The company, which transports passengers and freight to and from vessels in Grays Harbor and the Puget Sound, will occupy the former 439 Marine Drive headquarters for Peninsula Plywood, which dissolved in 2011 under a mountain of debt.

Arrow Launch is part of Port Angeles-based Arrow Marine Group, which includes Arrow Marine Services, a company that transports vessel related items via a private fleet and through truck and air freight lines worldwide.

The move to the industrial park is part of the company’s broad plan to relocate its facilities at the MTIP, John Nutter, the port’s director of property, marinas and airports, said Tuesday.

In giving the 18-acre industrial site a new identity, the tax district completed a $2.14 million wash-down facility in December 2018 to lure companies to the parcel, reaching a milestone Tuesday with the lease agreement with Arrow Launch.

“This is our first official tenant of the Marine Trades Industrial Park,” Nutter told the commissioners.

Jack Harmon was out of town Tuesday and unavailable for comment.

Arrow Launch will lease the offices and a parking area beginning Sunday for $3,436 a month, including 50 cents a square foot for 6,549 square feet of office space.

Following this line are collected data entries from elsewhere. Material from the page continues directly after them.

-- ==== Sys2Proof/Laws/WritesRefRows.lean ====
section
/-!
SUPPORT. Sys2Proof/Laws/WritesRefRows.lean: which registers each operation of Machine/RefRows.lean may change.
-/
namespace Sys2Proof.Machine
open Sys2Proof

theorem State.candWrite_writes {s : State} {x1 x2 x3 x4} :
    Writes [Reg.perfWrapLo 0, Reg.perfWrapHi 0, Reg.candStatus 0, Reg.redundCnt 0] s (State.candWrite s x1 x2 x3 x4) := by
  unfold State.candWrite; repeat' first
      | intro _ | (extract_lets +onlyGivenNames v; apply Writes.gen (v := v); subst v; rotate_left; clear_value v; intro h; rotate_right)
      | (extract_lets +onlyGivenNames v; apply Writes.gen (v := v.1); subst v; rotate_left; clear_value v; intro h; rotate_right)
      | (extract_lets +onlyGivenNames v; have q : _ → State := v; clear q; subst v)
      | (extract_lets +onlyGivenNames v; have q : State → _ → State := v; clear q; subst v)
      | (extract_lets +onlyGivenNames v; have q : Nat := v; clear q; subst v)
      | (extract_lets +onlyGivenNames v; have q : Fld := v; clear q; subst v) | (extract_lets +onlyGivenNames v; clear_value v)
      | with_reducible assumption | with_reducible exact Writes.refl | with_reducible apply Writes.ite | with_reducible apply Writes.foldlFst
      | with_reducible apply Writes.setF | with_reducible apply State.byWriter_writes | with_reducible apply Writes.kept State.wait_kept
      | with_reducible apply Writes.kept State.took_kept | with_reducible apply Reg.candStatus_at | dsimp only [F.candStatus_CFG_ERR]
      | (show _ = _; rfl) | (with_reducible apply Writes.fst (by assumption)) | split

theorem State.clkoutWrite_writes {s : State} {x1 x2 x3} :
    Writes [Reg.perfWrapLo 0, Reg.perfWrapHi 0, Reg.clkout 0, Reg.redundCnt 0] s (State.clkoutWrite s x1 x2 x3) := by
  unfold State.clkoutWrite; repeat' first
      | intro _ | (extract_lets +onlyGivenNames v; apply Writes.gen (v := v); subst v; rotate_left; clear_value v; intro h; rotate_right)
      | with_reducible assumption | with_reducible exact Writes.refl | with_reducible apply Writes.ite
      | with_reducible apply State.byWriter_writes | with_reducible apply Writes.kept State.clkHold_kept
      | with_reducible apply Writes.kept State.clkAlign_kept | with_reducible apply Writes.putRw | with_reducible apply State.when_writes
      | with_reducible apply Reg.clkout_at | (show _ = _; rfl)

theorem State.dpllOpened_writes {s : State} {x1 x2} :
    Writes [Reg.ringStatus 0, Reg.ringDevIdx 0, Reg.ringLoss 0, Reg.msixPba 0, Reg.perfWrapLo 0, Reg.perfWrapHi 0, Reg.dpllStatus 0,
    Reg.dpllHoTts 0, Reg.dpllSwrateLo 0, Reg.dpllSwrateHi 0, Reg.dpllHistIncrLo 0, Reg.dpllHistIncrHi 0] s (State.dpllOpened s x1 x2) := by
  unfold State.dpllOpened; repeat' first
      | (extract_lets +onlyGivenNames v; apply Writes.gen (v := v); subst v; rotate_left; clear_value v; intro h; rotate_right)
      | with_reducible assumption | with_reducible exact Writes.refl | with_reducible apply Writes.step State.goDpll_writes
      | with_reducible apply Writes.setReg | with_reducible apply Writes.setF | with_reducible apply Writes.kept State.modDpll_kept
      | with_reducible apply Reg.dpllSwrateHi_at | with_reducible apply Reg.dpllSwrateLo_at | dsimp only [F.dpllSwrateHi_HI] | (show _ = _; rfl)

theorem State.dpllCfgWrite_writes {s : State} {x1 x2 x3} :
    Writes [Reg.ringStatus 0, Reg.ringDevIdx 0, Reg.ringLoss 0, Reg.msixPba 0, Reg.perfWrapLo 0, Reg.perfWrapHi 0, Reg.candStatus 0,
    Reg.dpllCfg 0, Reg.dpllStatus 0, Reg.dpllPhaseLo 0, Reg.dpllPhaseHi 0, Reg.dpllHoTts 0, Reg.dpllSwrateLo 0, Reg.dpllSwrateHi 0,
    Reg.dpllHistIncrLo 0, Reg.dpllHistIncrHi 0, Reg.redundCnt 0] s (State.dpllCfgWrite s x1 x2 x3) := by
  unfold State.dpllCfgWrite; repeat' first
      | intro _ | (extract_lets +onlyGivenNames v; apply Writes.gen (v := v); subst v; rotate_left; clear_value v; intro h; rotate_right)
      | with_reducible assumption | with_reducible exact Writes.refl | with_reducible apply Writes.ite
      | with_reducible apply Writes.step State.goDpll_writes | with_reducible apply State.byWriter_writes
      | with_reducible apply Writes.step State.dpllSelect_writes | with_reducible apply Writes.putRw
      | with_reducible apply Writes.step State.dpllClose_writes | with_reducible apply Writes.step State.dpllOpened_writes
      | with_reducible apply Writes.kept State.modDpll_kept | with_reducible apply Reg.dpllCfg_at | (show _ = _; rfl) | split

theorem State.swrateWrite_writes {s : State} {x1 x2 x3 x4} :
    Writes [Reg.perfWrapLo 0, Reg.perfWrapHi 0, Reg.dpllSwrateLo 0, Reg.dpllSwrateHi 0, Reg.redundCnt 0] s (State.swrateWrite s x1 x2 x3 x4) := by
  unfold State.swrateWrite; repeat' first
      | intro _ | (extract_lets +onlyGivenNames v; apply Writes.gen (v := v); subst v; rotate_left; clear_value v; intro h; rotate_right)
      | (extract_lets +onlyGivenNames v; have q : Nat := v; clear q; subst v) | with_reducible assumption | with_reducible exact Writes.refl
      | with_reducible apply State.byWriter_writes | with_reducible apply Writes.putRw | with_reducible apply Writes.kept State.modDpll_kept
      | with_reducible apply Reg.dpllSwrateHi_at | with_reducible apply Reg.dpllSwrateLo_at | (show _ = _; rfl) | split

theorem State.synEnable_writes {s : State} {x1 x2} :
    Writes [Reg.ringStatus 0, Reg.ringDevIdx 0, Reg.ringLoss 0, Reg.msixPba 0, Reg.perfWrapLo 0, Reg.perfWrapHi 0,
    Reg.synStatus 0] s (State.synEnable s x1 x2) := by
  unfold State.synEnable; repeat' first
      | with_reducible exact Writes.refl | with_reducible apply Writes.setF | with_reducible apply Writes.step State.synEvent_writes
      | with_reducible apply Writes.step State.synSearch_writes | with_reducible apply State.when_writes
      | with_reducible apply Reg.synStatus_at | dsimp only [F.synStatus_HELD, F.synStatus_LOCK, F.synStatus_SEARCH] | (show _ = _; rfl) | split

The term is for 20 years, including a 10-year initial term and two five-year renewals that require mutual consent of the company and the port.

By relocating, Arrow will vacate properties it leases from the port at 937 Boathaven Drive and was leasing from Chuck Faires of Port Angeles Marine Inc. at 830 Boathaven Drive.

The 1,500-square-foot 830 Boathaven Drive structure is a former boatyard building that Arrow Launch has been using for offices but has outgrown, Nutter said.

Nutter said port officials expect to complete a transaction Friday to purchase Faires’ property for $225,000 at $150 a square foot.

The Harmons plan to lease an as-yet unbuilt vessel maintenance structure next to the new offices as Phase 2 of their relocation to the Marine Drive site, according to the staff report, authored by Nutter and Real Estate Administrator Susan Scott.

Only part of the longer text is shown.